[Dataset records — start]
-- ==== Sys2Proof/Machine/Access.lean ====
section
/-! DEFINITION. Named updates of the state, one per field, and the lookup of groups, teams, launches and the
other numbered things that State holds. -/

namespace Sys2Proof.Machine

/-! ## One update per field -/

def State.setCtl (s : State) (v : Ctl) : State := { s with ctl := v }
def State.setMem (s : State) (v : Memory) : State := { s with mem := v }
def State.setMsys (s : State) (v : MemSys) : State := { s with msys := v }
def State.setNet (s : State) (v : Net) : State := { s with net := v }
def State.setDies (s : State) (v : List Die) : State := { s with dies := v }
def State.setClusters (s : State) (v : List Cluster) : State := { s with clusters := v }
def State.setCores (s : State) (v : List Core) : State := { s with cores := v }
def State.setPads (s : State) (v : List Pad) : State := { s with pads := v }
def State.setContexts (s : State) (v : List Ctx) : State := { s with contexts := v }
def State.setQueues (s : State) (v : List Queue) : State := { s with queues := v }
def State.setLaunches (s : State) (v : List Launch) : State := { s with launches := v }
def State.setTeams (s : State) (v : List Team) : State := { s with teams := v }
def State.setGroups (s : State) (v : List Group) : State := { s with groups := v }
def State.setOuts (s : State) (v : List Outst) : State := { s with outs := v }
def State.setGangs (s : State) (v : List Gang) : State := { s with gangs := v }
def State.setFrames (s : State) (v : List Frame) : State := { s with frames := v }
def State.setHost (s : State) (v : HostRegs) : State := { s with host := v }
def State.setEvents (s : State) (v : EvRing) : State := { s with events := v }

/-! ## Lists of numbered things -/

/-- The element with key `k`. -/
def pick {α : Type} (key : α → Nat) (k : Nat) (l : List α) : Option α := l.find? fun x => key x = k
/-- The list with the elements of `x`'s key replaced by `x`. -/
def put {α : Type} (key : α → Nat) (x : α) (l : List α) : List α := l.map fun y => if key y = key x then x else y
/-- The list without the elements of key `k`. -/
def without {α : Type} (key : α → Nat) (k : Nat) (l : List α) : List α := l.filter fun x => key x ≠ k
/-- The list with `f` applied to the elements that `p` picks. -/
def mapWhere {α : Type} (p : α → Bool) (f : α → α) (l : List α) : List α := l.map fun x => if p x then f x else x

namespace State

def group? (s : State) (k : Nat) : Option Group := pick Group.gid k s.groups
def putGroup (s : State) (x : Group) : State := s.setGroups (put Group.gid x s.groups)
def addGroup (s : State) (x : Group) : State := s.setGroups (s.groups ++ [x])
def dropGroup (s : State) (k : Nat) : State := s.setGroups (without Group.gid k s.groups)
def team? (s : State) (k : Nat) : Option Team := pick Team.tid k s.teams
def putTeam (s : State) (x : Team) : State := s.setTeams (put Team.tid x s.teams)
def addTeam (s : State) (x : Team) : State := s.setTeams (s.teams ++ [x])
def dropTeam (s : State) (k : Nat) : State := s.setTeams (without Team.tid k s.teams)
def launch? (s : State) (k : Nat) : Option Launch := pick Launch.lid k s.launches
def putLaunch (s : State) (x : Launch) : State := s.setLaunches (put Launch.lid x s.launches)
def addLaunch (s : State) (x : Launch) : State := s.setLaunches (s.launches ++ [x])
def dropLaunch (s : State) (k : Nat) : State := s.setLaunches (without Launch.lid k s.launches)
def ctx? (s : State) (k : Nat) : Option Ctx := pick Ctx.ctxid k s.contexts
def putCtx (s : State) (x : Ctx) : State := s.setContexts (put Ctx.ctxid x s.contexts)
def addCtx (s : State) (x : Ctx) : State := s.setContexts (s.contexts ++ [x])
def dropCtx (s : State) (k : Nat) : State := s.setContexts (without Ctx.ctxid k s.contexts)
def queue? (s : State) (k : Nat) : Option Queue := pick Queue.qid k s.queues
def putQueue (s : State) (x : Queue) : State := s.setQueues (put Queue.qid x s.queues)
def addQueue (s : State) (x : Queue) : State := s.setQueues (s.queues ++ [x])
def dropQueue (s : State) (k : Nat) : State := s.setQueues (without Queue.qid k s.queues)
def pad? (s : State) (k : Nat) : Option Pad := pick Pad.pid k s.pads
def putPad (s : State) (x : Pad) : State := s.setPads (put Pad.pid x s.pads)
def addPad (s : State) (x : Pad) : State := s.setPads (s.pads ++ [x])
def dropPad (s : State) (k : Nat) : State := s.setPads (without Pad.pid k s.pads)
def out? (s : State) (k : Nat) : Option Outst := pick Outst.oid k s.outs
def putOut (s : State) (x : Outst) : State := s.setOuts (put Outst.oid x s.outs)
def addOut (s : State) (x : Outst) : State := s.setOuts (s.outs ++ [x])
def dropOut (s : State) (k : Nat) : State := s.setOuts (without Outst.oid k s.outs)
def gang? (s : State) (k : Nat) : Option Gang := pick Gang.gid k s.gangs
def putGang (s : State) (x : Gang) : State := s.setGangs (put Gang.gid x s.gangs)
def addGang (s : State) (x : Gang) : State := s.setGangs (s.gangs ++ [x])
def dropGang (s : State) (k : Nat) : State := s.setGangs (without Gang.gid k s.gangs)
def frame? (s : State) (k : Nat) : Option Frame := pick Frame.fid k s.frames
def putFrame (s : State) (x : Frame) : State := s.setFrames (put Frame.fid x s.frames)
def addFrame (s : State) (x : Frame) : State := s.setFrames (s.frames ++ [x])
def dropFrame (s : State) (k : Nat) : State := s.setFrames (without Frame.fid k s.frames)

def die (s : State) (d : Nat) : Die := s.dies.getD d Die.reset
def modDie (s : State) (d : Nat) (f : Die → Die) : State := s.setDies (s.dies.modify d f)
def cluster (s : State) (c : Nat) : Cluster := s.clusters.getD c Cluster.reset
def modCluster (s : State) (c : Nat) (f : Cluster → Cluster) : State := s.setClusters (s.clusters.modify c f)
def core (s : State) (c : Nat) : Core := s.cores.getD c Core.reset
def modCore (s : State) (c : Nat) (f : Core → Core) : State := s.setCores (s.cores.modify c f)

/-- The count of cycles of a die (R4): `ctl.cycle` counts those of a die at clock step 0. -/
def clock (s : State) (die : Nat) : Nat := (10 * s.ctl.cycle - (s.die die).lag) / 10

/-- An unused identifier and the state in which it is used (log 1). -/
def fresh (s : State) : Nat × State := (s.ctl.nextId, s.setCtl { s.ctl with nextId := s.ctl.nextId + 1 })
/-- The counter of free values advances (log 2). -/
def tick (s : State) : State := s.setCtl { s.ctl with freeCtr := s.ctl.freeCtr + 1 }
/-- A free choice between two permitted results (log 2). -/
def choose (s : State) : Bool × State :=
  (Config.freeChoice s.ctl.freeCtr, s.setCtl { s.ctl with freeCtr := s.ctl.freeCtr + 1 })

/-- The address space of a group in FIRMWARE mode that has no context, apart from every ASID of 16 bits. -/
def firmwareAsid : Nat := 2 ^ 16

/-! ## Who belongs to what (R2, R17, R215) -/

/-- The team of a group. -/
def teamOf (s : State) (g : Group) : Option Team := s.team? g.tid
/-- The context of a group. -/
def ctxOf (s : State) (g : Group) : Option Ctx := (s.teamOf g).bind fun t => s.ctx? t.ctx
/-- The launch of a group. -/
def launchOf (s : State) (g : Group) : Option Launch := (s.teamOf g).bind fun t => s.launch? t.lid
/-- The context of a group, or the empty context of a group in FIRMWARE mode that has none. -/
def ctxIdOf (s : State) (g : Group) : Nat := ((s.ctxOf g).map (·.ctxid)).getD 0
def asidOf (s : State) (g : Group) : Nat := ((s.ctxOf g).map (·.asid)).getD firmwareAsid
/-- The traffic class of a group's context (R29); the Treadle core's own requests travel as SV. -/
def clsOf (s : State) (g : Group) : Nat := ((s.ctxOf g).map (·.cls)).getD 1
/-- The groups of a team. -/
def groupsOf (s : State) (tid : Nat) : List Group := s.groups.filter fun g => g.tid = tid

end State

/-- The cluster of a core, 0 to 95; its die; its sector, 0 to 5. -/
def coreCluster (core : Nat) : Nat := core / 4
def coreDie (core : Nat) : Nat := core / 192
def clusterSector (c : Nat) : Nat := c / 16

/-- Whether two cores are within a scope of one another, on one module (R228). -/
def scopeIncludes (scope coreA coreB : Nat) : Bool :=
  if scope ≤ 2 then coreA = coreB
  else if scope = 3 then coreA / 4 = coreB / 4
  else if scope = 4 then coreA / 64 = coreB / 64
  else if scope = 5 then coreA / 192 = coreB / 192
  else true

end Sys2Proof.Machine
end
[Dataset records — finish]
Starting at the line that contains "def groupsOf (s", write out every line through the end of the entries, exactly and with nothing added.

def groupsOf (s : State) (tid : Nat) : List Group := s.groups.filter fun g => g.tid = tid

end State

/-- The cluster of a core, 0 to 95; its die; its sector, 0 to 5. -/
def coreCluster (core : Nat) : Nat := core / 4
def coreDie (core : Nat) : Nat := core / 192
def clusterSector (c : Nat) : Nat := c / 16

/-- Whether two cores are within a scope of one another, on one module (R228). -/
def scopeIncludes (scope coreA coreB : Nat) : Bool :=
  if scope ≤ 2 then coreA = coreB
  else if scope = 3 then coreA / 4 = coreB / 4
  else if scope = 4 then coreA / 64 = coreB / 64
  else if scope = 5 then coreA / 192 = coreB / 192
  else true

end Sys2Proof.Machine
end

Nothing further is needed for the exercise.